7. The method of claim 6, wherein determining the ratio information between the first text box and the second text box based on the feature lines of the first text box and the second text box comprises:

8. The method of claim 3, wherein the association information includes distance information and scale information, wherein the adjacent text boxes include a first text box and a second text box,

determining layout information of text content of each text box based on the geometric information, the sequence information and the association information between all adjacent text boxes in the target text image, including:

9. The method according to claim 1, wherein the sorting all the text boxes in the target text image according to the target arrangement direction based on the geometric information of each text box to obtain the order information of each text box comprises:

and calculating the association information between the adjacent text boxes in at least one text block of the target text image.

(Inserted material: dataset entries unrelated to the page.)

/-! ### setReg -/

@[simp] theorem State.setReg_v (x : RegIdx) (b : Byte) : (s.setReg x b).v = s.v.set x.toNat b x.isLt := rfl
@[simp] theorem State.setReg_i (x : RegIdx) (b : Byte) : (s.setReg x b).i = s.i := rfl
@[simp] theorem State.setReg_pc (x : RegIdx) (b : Byte) : (s.setReg x b).pc = s.pc := rfl
@[simp] theorem State.setReg_sp (x : RegIdx) (b : Byte) : (s.setReg x b).sp = s.sp := rfl
@[simp] theorem State.setReg_stack (x : RegIdx) (b : Byte) : (s.setReg x b).stack = s.stack := rfl
@[simp] theorem State.setReg_dt (x : RegIdx) (b : Byte) : (s.setReg x b).dt = s.dt := rfl
@[simp] theorem State.setReg_st (x : RegIdx) (b : Byte) : (s.setReg x b).st = s.st := rfl
@[simp] theorem State.setReg_keys (x : RegIdx) (b : Byte) : (s.setReg x b).keys = s.keys := rfl
@[simp] theorem State.setReg_fb (x : RegIdx) (b : Byte) : (s.setReg x b).fb = s.fb := rfl
@[simp] theorem State.setReg_mem (x : RegIdx) (b : Byte) : (s.setReg x b).mem = s.mem := rfl
@[simp] theorem State.setReg_fault (x : RegIdx) (b : Byte) : (s.setReg x b).fault = s.fault := rfl
@[simp] theorem State.setReg_refused (x : RegIdx) (b : Byte) : (s.setReg x b).refused = s.refused := rfl
@[simp] theorem State.setReg_draws (x : RegIdx) (b : Byte) : (s.setReg x b).draws = s.draws := rfl
@[simp] theorem State.setReg_pending (x : RegIdx) (b : Byte) : (s.setReg x b).pending = s.pending := rfl

/-! ### setI -/

@[simp] theorem State.setI_v (a : Word) : (s.setI a).v = s.v := rfl
@[simp] theorem State.setI_i (a : Word) : (s.setI a).i = a := rfl
@[simp] theorem State.setI_pc (a : Word) : (s.setI a).pc = s.pc := rfl
@[simp] theorem State.setI_sp (a : Word) : (s.setI a).sp = s.sp := rfl
@[simp] theorem State.setI_stack (a : Word) : (s.setI a).stack = s.stack := rfl
@[simp] theorem State.setI_dt (a : Word) : (s.setI a).dt = s.dt := rfl
@[simp] theorem State.setI_st (a : Word) : (s.setI a).st = s.st := rfl
@[simp] theorem State.setI_keys (a : Word) : (s.setI a).keys = s.keys := rfl
@[simp] theorem State.setI_fb (a : Word) : (s.setI a).fb = s.fb := rfl
@[simp] theorem State.setI_mem (a : Word) : (s.setI a).mem = s.mem := rfl
@[simp] theorem State.setI_fault (a : Word) : (s.setI a).fault = s.fault := rfl
@[simp] theorem State.setI_refused (a : Word) : (s.setI a).refused = s.refused := rfl
@[simp] theorem State.setI_draws (a : Word) : (s.setI a).draws = s.draws := rfl
@[simp] theorem State.setI_pending (a : Word) : (s.setI a).pending = s.pending := rfl
@[simp] theorem State.setI_reg (a : Word) (r : RegIdx) : (s.setI a).reg r = s.reg r := rfl

/-! ### setPc -/

@[simp] theorem State.setPc_v (a : Word) : (s.setPc a).v = s.v := rfl
@[simp] theorem State.setPc_i (a : Word) : (s.setPc a).i = s.i := rfl
@[simp] theorem State.setPc_pc (a : Word) : (s.setPc a).pc = a := rfl
@[simp] theorem State.setPc_sp (a : Word) : (s.setPc a).sp = s.sp := rfl
@[simp] theorem State.setPc_stack (a : Word) : (s.setPc a).stack = s.stack := rfl
@[simp] theorem State.setPc_dt (a : Word) : (s.setPc a).dt = s.dt := rfl
@[simp] theorem State.setPc_st (a : Word) : (s.setPc a).st = s.st := rfl
@[simp] theorem State.setPc_keys (a : Word) : (s.setPc a).keys = s.keys := rfl
@[simp] theorem State.setPc_fb (a : Word) : (s.setPc a).fb = s.fb := rfl
@[simp] theorem State.setPc_mem (a : Word) : (s.setPc a).mem = s.mem := rfl
@[simp] theorem State.setPc_fault (a : Word) : (s.setPc a).fault = s.fault := rfl
@[simp] theorem State.setPc_refused (a : Word) : (s.setPc a).refused = s.refused := rfl
@[simp] theorem State.setPc_draws (a : Word) : (s.setPc a).draws = s.draws := rfl
@[simp] theorem State.setPc_pending (a : Word) : (s.setPc a).pending = s.pending := rfl
@[simp] theorem State.setPc_reg (a : Word) (r : RegIdx) : (s.setPc a).reg r = s.reg r := rfl

/-! ### setDt -/

@[simp] theorem State.setDt_v (b : Byte) : (s.setDt b).v = s.v := rfl
@[simp] theorem State.setDt_i (b : Byte) : (s.setDt b).i = s.i := rfl
@[simp] theorem State.setDt_pc (b : Byte) : (s.setDt b).pc = s.pc := rfl
@[simp] theorem State.setDt_sp (b : Byte) : (s.setDt b).sp = s.sp := rfl
@[simp] theorem State.setDt_stack (b : Byte) : (s.setDt b).stack = s.stack := rfl
@[simp] theorem State.setDt_dt (b : Byte) : (s.setDt b).dt = b := rfl
@[simp] theorem State.setDt_st (b : Byte) : (s.setDt b).st = s.st := rfl
@[simp] theorem State.setDt_keys (b : Byte) : (s.setDt b).keys = s.keys := rfl
@[simp] theorem State.setDt_fb (b : Byte) : (s.setDt b).fb = s.fb := rfl
@[simp] theorem State.setDt_mem (b : Byte) : (s.setDt b).mem = s.mem := rfl
@[simp] theorem State.setDt_fault (b : Byte) : (s.setDt b).fault = s.fault := rfl
@[simp] theorem State.setDt_refused (b : Byte) : (s.setDt b).refused = s.refused := rfl
@[simp] theorem State.setDt_draws (b : Byte) : (s.setDt b).draws = s.draws := rfl
@[simp] theorem State.setDt_pending (b : Byte) : (s.setDt b).pending = s.pending := rfl
@[simp] theorem State.setDt_reg (b : Byte) (r : RegIdx) : (s.setDt b).reg r = s.reg r := rfl

/-! ### setSt -/

@[simp] theorem State.setSt_v (b : Byte) : (s.setSt b).v = s.v := rfl
@[simp] theorem State.setSt_i (b : Byte) : (s.setSt b).i = s.i := rfl
@[simp] theorem State.setSt_pc (b : Byte) : (s.setSt b).pc = s.pc := rfl
@[simp] theorem State.setSt_sp (b : Byte) : (s.setSt b).sp = s.sp := rfl
@[simp] theorem State.setSt_stack (b : Byte) : (s.setSt b).stack = s.stack := rfl
@[simp] theorem State.setSt_dt (b : Byte) : (s.setSt b).dt = s.dt := rfl
@[simp] theorem State.setSt_st (b : Byte) : (s.setSt b).st = b := rfl
@[simp] theorem State.setSt_keys (b : Byte) : (s.setSt b).keys = s.keys := rfl
@[simp] theorem State.setSt_fb (b : Byte) : (s.setSt b).fb = s.fb := rfl
@[simp] theorem State.setSt_mem (b : Byte) : (s.setSt b).mem = s.mem := rfl
@[simp] theorem State.setSt_fault (b : Byte) : (s.setSt b).fault = s.fault := rfl
@[simp] theorem State.setSt_refused (b : Byte) : (s.setSt b).refused = s.refused := rfl
@[simp] theorem State.setSt_draws (b : Byte) : (s.setSt b).draws = s.draws := rfl
@[simp] theorem State.setSt_pending (b : Byte) : (s.setSt b).pending = s.pending := rfl
@[simp] theorem State.setSt_reg (b : Byte) (r : RegIdx) : (s.setSt b).reg r = s.reg r := rfl

/-! ### setMem -/

@[simp] theorem State.setMem_v (m : Memory) : (s.setMem m).v = s.v := rfl
@[simp] theorem State.setMem_i (m : Memory) : (s.setMem m).i = s.i := rfl
@[simp] theorem State.setMem_pc (m : Memory) : (s.setMem m).pc = s.pc := rfl
@[simp] theorem State.setMem_sp (m : Memory) : (s.setMem m).sp = s.sp := rfl
@[simp] theorem State.setMem_stack (m : Memory) : (s.setMem m).stack = s.stack := rfl
@[simp] theorem State.setMem_dt (m : Memory) : (s.setMem m).dt = s.dt := rfl
@[simp] theorem State.setMem_st (m : Memory) : (s.setMem m).st = s.st := rfl
@[simp] theorem State.setMem_keys (m : Memory) : (s.setMem m).keys = s.keys := rfl
@[simp] theorem State.setMem_fb (m : Memory) : (s.setMem m).fb = s.fb := rfl
@[simp] theorem State.setMem_mem (m : Memory) : (s.setMem m).mem = m := rfl
@[simp] theorem State.setMem_fault (m : Memory) : (s.setMem m).fault = s.fault := rfl
@[simp] theorem State.setMem_refused (m : Memory) : (s.setMem m).refused = s.refused := rfl
@[simp] theorem State.setMem_draws (m : Memory) : (s.setMem m).draws = s.draws := rfl
@[simp] theorem State.setMem_pending (m : Memory) : (s.setMem m).pending = s.pending := rfl
@[simp] theorem State.setMem_reg (m : Memory) (r : RegIdx) : (s.setMem m).reg r = s.reg r := rfl

/-! ### setFb -/

@[simp] theorem State.setFb_v (f : Framebuffer) : (s.setFb f).v = s.v := rfl
@[simp] theorem State.setFb_i (f : Framebuffer) : (s.setFb f).i = s.i := rfl
@[simp] theorem State.setFb_pc (f : Framebuffer) : (s.setFb f).pc = s.pc := rfl
@[simp] theorem State.setFb_sp (f : Framebuffer) : (s.setFb f).sp = s.sp := rfl
@[simp] theorem State.setFb_stack (f : Framebuffer) : (s.setFb f).stack = s.stack := rfl
@[simp] theorem State.setFb_dt (f : Framebuffer) : (s.setFb f).dt = s.dt := rfl
@[simp] theorem State.setFb_st (f : Framebuffer) : (s.setFb f).st = s.st := rfl
@[simp] theorem State.setFb_keys (f : Framebuffer) : (s.setFb f).keys = s.keys := rfl
@[simp] theorem State.setFb_fb (f : Framebuffer) : (s.setFb f).fb = f := rfl
@[simp] theorem State.setFb_mem (f : Framebuffer) : (s.setFb f).mem = s.mem := rfl
@[simp] theorem State.setFb_fault (f : Framebuffer) : (s.setFb f).fault = s.fault := rfl
@[simp] theorem State.setFb_refused (f : Framebuffer) : (s.setFb f).refused = s.refused := rfl
@[simp] theorem State.setFb_draws (f : Framebuffer) : (s.setFb f).draws = s.draws := rfl
@[simp] theorem State.setFb_pending (f : Framebuffer) : (s.setFb f).pending = s.pending := rfl
@[simp] theorem State.setFb_reg (f : Framebuffer) (r : RegIdx) : (s.setFb f).reg r = s.reg r := rfl

/-! ### countDraw -/

@[simp] theorem State.countDraw_v : (s.countDraw).v = s.v := rfl
@[simp] theorem State.countDraw_i : (s.countDraw).i = s.i := rfl
@[simp] theorem State.countDraw_pc : (s.countDraw).pc = s.pc := rfl
@[simp] theorem State.countDraw_sp : (s.countDraw).sp = s.sp := rfl
@[simp] theorem State.countDraw_stack : (s.countDraw).stack = s.stack := rfl
@[simp] theorem State.countDraw_dt : (s.countDraw).dt = s.dt := rfl
@[simp] theorem State.countDraw_st : (s.countDraw).st = s.st := rfl
@[simp] theorem State.countDraw_keys : (s.countDraw).keys = s.keys := rfl
@[simp] theorem State.countDraw_fb : (s.countDraw).fb = s.fb := rfl
@[simp] theorem State.countDraw_mem : (s.countDraw).mem = s.mem := rfl
@[simp] theorem State.countDraw_fault : (s.countDraw).fault = s.fault := rfl
@[simp] theorem State.countDraw_refused : (s.countDraw).refused = s.refused := rfl
@[simp] theorem State.countDraw_draws : (s.countDraw).draws = s.draws + 1 := rfl
@[simp] theorem State.countDraw_pending : (s.countDraw).pending = s.pending := rfl
@[simp] theorem State.countDraw_reg (r : RegIdx) : (s.countDraw).reg r = s.reg r := rfl

/-! ### advance -/

@[simp] theorem State.advance_v : (s.advance).v = s.v := rfl
@[simp] theorem State.advance_i : (s.advance).i = s.i := rfl
@[simp] theorem State.advance_pc : (s.advance).pc = s.pc + 2 := rfl
@[simp] theorem State.advance_sp : (s.advance).sp = s.sp := rfl
@[simp] theorem State.advance_stack : (s.advance).stack = s.stack := rfl
@[simp] theorem State.advance_dt : (s.advance).dt = s.dt := rfl
@[simp] theorem State.advance_st : (s.advance).st = s.st := rfl
@[simp] theorem State.advance_keys : (s.advance).keys = s.keys := rfl
@[simp] theorem State.advance_fb : (s.advance).fb = s.fb := rfl
@[simp] theorem State.advance_mem : (s.advance).mem = s.mem := rfl
@[simp] theorem State.advance_fault : (s.advance).fault = s.fault := rfl
@[simp] theorem State.advance_refused : (s.advance).refused = s.refused := rfl
@[simp] theorem State.advance_draws : (s.advance).draws = s.draws := rfl
@[simp] theorem State.advance_pending : (s.advance).pending = s.pending := rfl
@[simp] theorem State.advance_reg (r : RegIdx) : (s.advance).reg r = s.reg r := rfl

/-! ### rewind -/

@[simp] theorem State.rewind_v : (s.rewind).v = s.v := rfl
@[simp] theorem State.rewind_i : (s.rewind).i = s.i := rfl
@[simp] theorem State.rewind_pc : (s.rewind).pc = s.pc - 2 := rfl
@[simp] theorem State.rewind_sp : (s.rewind).sp = s.sp := rfl
@[simp] theorem State.rewind_stack : (s.rewind).stack = s.stack := rfl
@[simp] theorem State.rewind_dt : (s.rewind).dt = s.dt := rfl
@[simp] theorem State.rewind_st : (s.rewind).st = s.st := rfl
@[simp] theorem State.rewind_keys : (s.rewind).keys = s.keys := rfl
@[simp] theorem State.rewind_fb : (s.rewind).fb = s.fb := rfl
@[simp] theorem State.rewind_mem : (s.rewind).mem = s.mem := rfl
@[simp] theorem State.rewind_fault : (s.rewind).fault = s.fault := rfl
@[simp] theorem State.rewind_refused : (s.rewind).refused = s.refused := rfl
@[simp] theorem State.rewind_draws : (s.rewind).draws = s.draws := rfl
@[simp] theorem State.rewind_pending : (s.rewind).pending = s.pending := rfl
@[simp] theorem State.rewind_reg (r : RegIdx) : (s.rewind).reg r = s.reg r := rfl

/-! ### raiseAt -/

@[simp] theorem State.raiseAt_v (a : Word) (c : FaultCause) : (s.raiseAt a c).v = s.v := rfl
@[simp] theorem State.raiseAt_i (a : Word) (c : FaultCause) : (s.raiseAt a c).i = s.i := rfl
@[simp] theorem State.raiseAt_pc (a : Word) (c : FaultCause) : (s.raiseAt a c).pc = a := rfl
@[simp] theorem State.raiseAt_sp (a : Word) (c : FaultCause) : (s.raiseAt a c).sp = s.sp := rfl
@[simp] theorem State.raiseAt_stack (a : Word) (c : FaultCause) : (s.raiseAt a c).stack = s.stack := rfl
@[simp] theorem State.raiseAt_dt (a : Word) (c : FaultCause) : (s.raiseAt a c).dt = s.dt := rfl
@[simp] theorem State.raiseAt_st (a : Word) (c : FaultCause) : (s.raiseAt a c).st = s.st := rfl
@[simp] theorem State.raiseAt_keys (a : Word) (c : FaultCause) : (s.raiseAt a c).keys = s.keys := rfl
@[simp] theorem State.raiseAt_fb (a : Word) (c : FaultCause) : (s.raiseAt a c).fb = s.fb := rfl
@[simp] theorem State.raiseAt_mem (a : Word) (c : FaultCause) : (s.raiseAt a c).mem = s.mem := rfl
@[simp] theorem State.raiseAt_fault (a : Word) (c : FaultCause) : (s.raiseAt a c).fault = some ⟨a, c⟩ := rfl
@[simp] theorem State.raiseAt_refused (a : Word) (c : FaultCause) : (s.raiseAt a c).refused = s.refused := rfl
@[simp] theorem State.raiseAt_draws (a : Word) (c : FaultCause) : (s.raiseAt a c).draws = s.draws := rfl
@[simp] theorem State.raiseAt_pending (a : Word) (c : FaultCause) : (s.raiseAt a c).pending = s.pending := rfl
@[simp] theorem State.raiseAt_reg (a : Word) (c : FaultCause) (r : RegIdx) : (s.raiseAt a c).reg r = s.reg r := rfl

/-! ### raise -/

@[simp] theorem State.raise_v (c : FaultCause) : (s.raise c).v = s.v := rfl
@[simp] theorem State.raise_i (c : FaultCause) : (s.raise c).i = s.i := rfl
@[simp] theorem State.raise_pc (c : FaultCause) : (s.raise c).pc = s.pc - 2 := rfl
@[simp] theorem State.raise_sp (c : FaultCause) : (s.raise c).sp = s.sp := rfl
@[simp] theorem State.raise_stack (c : FaultCause) : (s.raise c).stack = s.stack := rfl
@[simp] theorem State.raise_dt (c : FaultCause) : (s.raise c).dt = s.dt := rfl
@[simp] theorem State.raise_st (c : FaultCause) : (s.raise c).st = s.st := rfl
@[simp] theorem State.raise_keys (c : FaultCause) : (s.raise c).keys = s.keys := rfl
@[simp] theorem State.raise_fb (c : FaultCause) : (s.raise c).fb = s.fb := rfl
@[simp] theorem State.raise_mem (c : FaultCause) : (s.raise c).mem = s.mem := rfl
@[simp] theorem State.raise_fault (c : FaultCause) : (s.raise c).fault = some ⟨s.pc - 2, c⟩ := rfl
@[simp] theorem State.raise_refused (c : FaultCause) : (s.raise c).refused = s.refused := rfl
@[simp] theorem State.raise_draws (c : FaultCause) : (s.raise c).draws = s.draws := rfl
@[simp] theorem State.raise_pending (c : FaultCause) : (s.raise c).pending = s.pending := rfl
@[simp] theorem State.raise_reg (c : FaultCause) (r : RegIdx) : (s.raise c).reg r = s.reg r := rfl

10. The method of claim 9, wherein the content blocks comprise non-text blocks corresponding to non-text content, and wherein determining layout information for the text content of each text box based on the geometric information, the order information, and the association information between all adjacent text boxes of each text box in the target text image comprises:

the typesetting of all the text contents of the target text image according to the typesetting information of the text contents of each text box comprises the following steps:

11. A text composition apparatus, comprising:

12. A storage medium, characterized in that it stores a plurality of computer programs adapted to be loaded by a processor for performing the steps of the method according to any one of claims 1 to 10.

13. A computer device comprising a memory, a processor and a computer program stored on the memory and executable on the processor, wherein the steps of the method according to any of claims 1 to 10 are implemented when the computer program is executed by the processor.